Thursday 5 September 2013

Plan A for fashion - in case anyone wonders what plan A was


What was plan A?



27 June 2013 at 15:39

Why plan B 4 fashion? (or what was plan A?)

It used to be thought that

  • Fashion will be fashioned in the far east along with everything else from ships to computers.
    This wasn't really a thought based on statistics or such. Just an every-day observation that seemed inevitable until countries like South Korea and Japan got similar living standards to the UK and still had a lot more indiustry. How do they do it? Their governments didn't fiddle their exchange rates and are much more interested in industry.

  • European jobs could come from financial services & invisibles (invisible clothes for example),
    because we are so much better and cleaverer and smarter with all our sophistication (sarcastic).
    To be fair, the new middle class in the far east are suckers for Western brands because they represent something vaguely good, but it seems silly to rip them off by selling them sweatshop goods as a symbol of the free civilised west. The next generation will choose differently.


Since the banking crisis, banks have cut-back service jobs as have walk-in retailers.
The currency manipulation that made countries like the UK look rich in the 1980s-2000s now has to be reversed, so that more things can be made here again. Fashionistas might not be very interested in monetary policy, but it's a label for rigging exchange rates so that imports look cheap and there can be less inflation. An odd policy to keep in place for 30 years, but that was the policy. It's probably not on the syllabus at fashion college.

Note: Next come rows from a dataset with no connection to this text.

/-! ## Fields and bits of registers -/

@[simp] theorem Chip.setF_cells (c : Chip) (off hi lo v : Nat) : (c.setF off hi lo v).cells = c.cells := rfl
@[simp] theorem Chip.setF_flash (c : Chip) (off hi lo v : Nat) : (c.setF off hi lo v).flash = c.flash := rfl
@[simp] theorem Chip.setF_modState (c : Chip) (off hi lo v : Nat) : (c.setF off hi lo v).modState = c.modState := rfl
@[simp] theorem Chip.setF_tick (c : Chip) (off hi lo v : Nat) : (c.setF off hi lo v).tick = c.tick := rfl
@[simp] theorem Chip.setF_ticked (c : Chip) (off hi lo v : Nat) : (c.setF off hi lo v).ticked = c.ticked := rfl
@[simp] theorem Chip.setF_ticking (c : Chip) (off hi lo v : Nat) : (c.setF off hi lo v).ticking = c.ticking := rfl
@[simp] theorem Chip.setF_pods (c : Chip) (off hi lo v : Nat) : (c.setF off hi lo v).pods = c.pods := rfl
@[simp] theorem Chip.setF_sched (c : Chip) (off hi lo v : Nat) : (c.setF off hi lo v).sched = c.sched := rfl
@[simp] theorem Chip.setF_mem (c : Chip) (off hi lo v : Nat) : (c.setF off hi lo v).mem = c.mem := rfl
@[simp] theorem Chip.setF_tim (c : Chip) (off hi lo v : Nat) : (c.setF off hi lo v).tim = c.tim := rfl
@[simp] theorem Chip.setF_host (c : Chip) (off hi lo v : Nat) : (c.setF off hi lo v).host = c.host := rfl
@[simp] theorem Chip.setF_hiLatch (c : Chip) (off hi lo v : Nat) : (c.setF off hi lo v).hiLatch = c.hiLatch := rfl
@[simp] theorem Chip.setF_lastFire (c : Chip) (off hi lo v : Nat) : (c.setF off hi lo v).lastFire = c.lastFire := rfl
@[simp] theorem Chip.setF_draws (c : Chip) (off hi lo v : Nat) : (c.setF off hi lo v).draws = c.draws := rfl
@[simp] theorem Chip.setF_stepReq (c : Chip) (off hi lo v : Nat) : (c.setF off hi lo v).stepReq = c.stepReq := rfl
@[simp] theorem Chip.setF_golden (c : Chip) (off hi lo v : Nat) : (c.setF off hi lo v).golden = c.golden := rfl
@[simp] theorem Chip.setF_stf (c : Chip) (off hi lo v : Nat) : (c.setF off hi lo v).stf = c.stf := rfl
@[simp] theorem Chip.setF_armFaults (c : Chip) (off hi lo v : Nat) : (c.setF off hi lo v).armFaults = c.armFaults := rfl
@[simp] theorem Chip.setF_allFault (c : Chip) (off hi lo v : Nat) : (c.setF off hi lo v).allFault = c.allFault := rfl
@[simp] theorem Chip.setF_wantDegraded (c : Chip) (off hi lo v : Nat) : (c.setF off hi lo v).wantDegraded = c.wantDegraded := rfl
@[simp] theorem Chip.setF_wantSafe (c : Chip) (off hi lo v : Nat) : (c.setF off hi lo v).wantSafe = c.wantSafe := rfl
@[simp] theorem Chip.setF_wantRun (c : Chip) (off hi lo v : Nat) : (c.setF off hi lo v).wantRun = c.wantRun := rfl
@[simp] theorem Chip.setF_fbk (c : Chip) (off hi lo v : Nat) : (c.setF off hi lo v).fbk = c.fbk := rfl
@[simp] theorem Chip.setF_lpe (c : Chip) (off hi lo v : Nat) : (c.setF off hi lo v).lpe = c.lpe := rfl
@[simp] theorem Chip.setF_prf (c : Chip) (off hi lo v : Nat) : (c.setF off hi lo v).prf = c.prf := rfl
@[simp] theorem Chip.setF_star (c : Chip) (off hi lo v : Nat) : (c.setF off hi lo v).star = c.star := rfl
@[simp] theorem Chip.setF_ring (c : Chip) (off hi lo v : Nat) : (c.setF off hi lo v).ring = c.ring := rfl
@[simp] theorem Chip.setF_twin (c : Chip) (off hi lo v : Nat) : (c.setF off hi lo v).twin = c.twin := rfl
@[simp] theorem Chip.setF_sep (c : Chip) (off hi lo v : Nat) : (c.setF off hi lo v).sep = c.sep := rfl
@[simp] theorem Chip.setF_nextTick (c : Chip) (off hi lo v : Nat) : (c.setF off hi lo v).nextTick = c.nextTick := rfl
@[simp] theorem Chip.setF_hlt (c : Chip) (off hi lo v : Nat) : (c.setF off hi lo v).hlt = c.hlt := rfl
@[simp] theorem Chip.setF_eth (c : Chip) (off hi lo v : Nat) : (c.setF off hi lo v).eth = c.eth := rfl
@[simp] theorem Chip.setF_dio (c : Chip) (off hi lo v : Nat) : (c.setF off hi lo v).dio = c.dio := rfl
@[simp] theorem Chip.setF_autorun (c : Chip) (off hi lo v : Nat) : (c.setF off hi lo v).autorun = c.autorun := rfl
@[simp] theorem Chip.setF_standbyAt (c : Chip) (off hi lo v : Nat) : (c.setF off hi lo v).standbyAt = c.standbyAt := rfl
@[simp] theorem Chip.setF_wdFrom (c : Chip) (off hi lo v : Nat) : (c.setF off hi lo v).wdFrom = c.wdFrom := rfl
@[simp] theorem Chip.setF_cfgFrom (c : Chip) (off hi lo v : Nat) : (c.setF off hi lo v).cfgFrom = c.cfgFrom := rfl
@[simp] theorem Chip.setF_bootGo (c : Chip) (off hi lo v : Nat) : (c.setF off hi lo v).bootGo = c.bootGo := rfl
@[simp] theorem Chip.setF_byRom (c : Chip) (off hi lo v : Nat) : (c.setF off hi lo v).byRom = c.byRom := rfl
@[simp] theorem Chip.setF_orderHeld (c : Chip) (off hi lo v : Nat) : (c.setF off hi lo v).orderHeld = c.orderHeld := rfl
@[simp] theorem Chip.setF_resetReq (c : Chip) (off hi lo v : Nat) : (c.setF off hi lo v).resetReq = c.resetReq := rfl
@[simp] theorem Chip.setF_spsReq (c : Chip) (off hi lo v : Nat) : (c.setF off hi lo v).spsReq = c.spsReq := rfl
@[simp] theorem Chip.setF_snapAt (c : Chip) (off hi lo v : Nat) : (c.setF off hi lo v).snapAt = c.snapAt := rfl
@[simp] theorem Chip.setF_snapImg (c : Chip) (off hi lo v : Nat) : (c.setF off hi lo v).snapImg = c.snapImg := rfl
@[simp] theorem Chip.setF_snapTo (c : Chip) (off hi lo v : Nat) : (c.setF off hi lo v).snapTo = c.snapTo := rfl
@[simp] theorem Chip.setF_dwr (c : Chip) (off hi lo v : Nat) : (c.setF off hi lo v).dwr = c.dwr := rfl
@[simp] theorem Chip.setB_cells (c : Chip) (off i : Nat) (b : Bool) : (c.setB off i b).cells = c.cells := rfl
@[simp] theorem Chip.setB_flash (c : Chip) (off i : Nat) (b : Bool) : (c.setB off i b).flash = c.flash := rfl
@[simp] theorem Chip.setB_modState (c : Chip) (off i : Nat) (b : Bool) : (c.setB off i b).modState = c.modState := rfl
@[simp] theorem Chip.setB_tick (c : Chip) (off i : Nat) (b : Bool) : (c.setB off i b).tick = c.tick := rfl
@[simp] theorem Chip.setB_ticked (c : Chip) (off i : Nat) (b : Bool) : (c.setB off i b).ticked = c.ticked := rfl
@[simp] theorem Chip.setB_ticking (c : Chip) (off i : Nat) (b : Bool) : (c.setB off i b).ticking = c.ticking := rfl
@[simp] theorem Chip.setB_pods (c : Chip) (off i : Nat) (b : Bool) : (c.setB off i b).pods = c.pods := rfl
@[simp] theorem Chip.setB_sched (c : Chip) (off i : Nat) (b : Bool) : (c.setB off i b).sched = c.sched := rfl
@[simp] theorem Chip.setB_mem (c : Chip) (off i : Nat) (b : Bool) : (c.setB off i b).mem = c.mem := rfl
@[simp] theorem Chip.setB_tim (c : Chip) (off i : Nat) (b : Bool) : (c.setB off i b).tim = c.tim := rfl
@[simp] theorem Chip.setB_host (c : Chip) (off i : Nat) (b : Bool) : (c.setB off i b).host = c.host := rfl
@[simp] theorem Chip.setB_hiLatch (c : Chip) (off i : Nat) (b : Bool) : (c.setB off i b).hiLatch = c.hiLatch := rfl
@[simp] theorem Chip.setB_lastFire (c : Chip) (off i : Nat) (b : Bool) : (c.setB off i b).lastFire = c.lastFire := rfl
@[simp] theorem Chip.setB_draws (c : Chip) (off i : Nat) (b : Bool) : (c.setB off i b).draws = c.draws := rfl
@[simp] theorem Chip.setB_stepReq (c : Chip) (off i : Nat) (b : Bool) : (c.setB off i b).stepReq = c.stepReq := rfl
@[simp] theorem Chip.setB_golden (c : Chip) (off i : Nat) (b : Bool) : (c.setB off i b).golden = c.golden := rfl
@[simp] theorem Chip.setB_stf (c : Chip) (off i : Nat) (b : Bool) : (c.setB off i b).stf = c.stf := rfl
@[simp] theorem Chip.setB_armFaults (c : Chip) (off i : Nat) (b : Bool) : (c.setB off i b).armFaults = c.armFaults := rfl
@[simp] theorem Chip.setB_allFault (c : Chip) (off i : Nat) (b : Bool) : (c.setB off i b).allFault = c.allFault := rfl
@[simp] theorem Chip.setB_wantDegraded (c : Chip) (off i : Nat) (b : Bool) : (c.setB off i b).wantDegraded = c.wantDegraded := rfl
@[simp] theorem Chip.setB_wantSafe (c : Chip) (off i : Nat) (b : Bool) : (c.setB off i b).wantSafe = c.wantSafe := rfl
@[simp] theorem Chip.setB_wantRun (c : Chip) (off i : Nat) (b : Bool) : (c.setB off i b).wantRun = c.wantRun := rfl
@[simp] theorem Chip.setB_fbk (c : Chip) (off i : Nat) (b : Bool) : (c.setB off i b).fbk = c.fbk := rfl
@[simp] theorem Chip.setB_lpe (c : Chip) (off i : Nat) (b : Bool) : (c.setB off i b).lpe = c.lpe := rfl
@[simp] theorem Chip.setB_prf (c : Chip) (off i : Nat) (b : Bool) : (c.setB off i b).prf = c.prf := rfl
@[simp] theorem Chip.setB_star (c : Chip) (off i : Nat) (b : Bool) : (c.setB off i b).star = c.star := rfl
@[simp] theorem Chip.setB_ring (c : Chip) (off i : Nat) (b : Bool) : (c.setB off i b).ring = c.ring := rfl
@[simp] theorem Chip.setB_twin (c : Chip) (off i : Nat) (b : Bool) : (c.setB off i b).twin = c.twin := rfl
@[simp] theorem Chip.setB_sep (c : Chip) (off i : Nat) (b : Bool) : (c.setB off i b).sep = c.sep := rfl
@[simp] theorem Chip.setB_nextTick (c : Chip) (off i : Nat) (b : Bool) : (c.setB off i b).nextTick = c.nextTick := rfl
@[simp] theorem Chip.setB_hlt (c : Chip) (off i : Nat) (b : Bool) : (c.setB off i b).hlt = c.hlt := rfl
@[simp] theorem Chip.setB_eth (c : Chip) (off i : Nat) (b : Bool) : (c.setB off i b).eth = c.eth := rfl
@[simp] theorem Chip.setB_dio (c : Chip) (off i : Nat) (b : Bool) : (c.setB off i b).dio = c.dio := rfl
@[simp] theorem Chip.setB_autorun (c : Chip) (off i : Nat) (b : Bool) : (c.setB off i b).autorun = c.autorun := rfl
@[simp] theorem Chip.setB_standbyAt (c : Chip) (off i : Nat) (b : Bool) : (c.setB off i b).standbyAt = c.standbyAt := rfl
@[simp] theorem Chip.setB_wdFrom (c : Chip) (off i : Nat) (b : Bool) : (c.setB off i b).wdFrom = c.wdFrom := rfl
@[simp] theorem Chip.setB_cfgFrom (c : Chip) (off i : Nat) (b : Bool) : (c.setB off i b).cfgFrom = c.cfgFrom := rfl
@[simp] theorem Chip.setB_bootGo (c : Chip) (off i : Nat) (b : Bool) : (c.setB off i b).bootGo = c.bootGo := rfl
@[simp] theorem Chip.setB_byRom (c : Chip) (off i : Nat) (b : Bool) : (c.setB off i b).byRom = c.byRom := rfl
@[simp] theorem Chip.setB_orderHeld (c : Chip) (off i : Nat) (b : Bool) : (c.setB off i b).orderHeld = c.orderHeld := rfl
@[simp] theorem Chip.setB_resetReq (c : Chip) (off i : Nat) (b : Bool) : (c.setB off i b).resetReq = c.resetReq := rfl
@[simp] theorem Chip.setB_spsReq (c : Chip) (off i : Nat) (b : Bool) : (c.setB off i b).spsReq = c.spsReq := rfl
@[simp] theorem Chip.setB_snapAt (c : Chip) (off i : Nat) (b : Bool) : (c.setB off i b).snapAt = c.snapAt := rfl
@[simp] theorem Chip.setB_snapImg (c : Chip) (off i : Nat) (b : Bool) : (c.setB off i b).snapImg = c.snapImg := rfl
@[simp] theorem Chip.setB_snapTo (c : Chip) (off i : Nat) (b : Bool) : (c.setB off i b).snapTo = c.snapTo := rfl
@[simp] theorem Chip.setB_dwr (c : Chip) (off i : Nat) (b : Bool) : (c.setB off i b).dwr = c.dwr := rfl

A compromise view is that posh things can be made in Europe but cheap things must be made in the far east for high street chain stores. But there are other niche-markets than posh. The shoes worn by ballroom dancers who dance after the political party conferences in Blackpool are often made in the UK and sold for lower prices than branded alternatives made in the far east. The problem is the cost of advertising a brand and distributing it on a high street, as well as manufacturing. Now that people are buying online and may be more savvy about brands, there is a chance to promote shoes made in the UK.

Western people were different to eastern people and should not poke their noses into corruption or bad government by rich elites (who could arrest any eastern people who poked nose). In the UK it's hard to know if any one person believed the first part of this, but it's easy to see that westerners did not want to poke their noses into the politics of Bangladesh or Paikistan or India or China.

More trade might lead to a trickling-down of wealth, of human rights, welfare rights & democracy  If not, it was thought to be post-colonial nose-poking to have an opinion.
It was not the business of facebook readers. It was the business of people getting very wealthy in the far east.

If western people are much the same as eastern people, and wealth usually needs a push to trickle-down to to most of us, then there are policies to sort out on the western side, because that is where the consumer money is as the moment. Maybe in a hundred years it will be in the east. In business, it is always good to build-up good will in case someone else is making the decisions in a few years' time! So my recommendation is to keep everyone happy by writing happiness tariff laws, leading to good will and happiness all-round.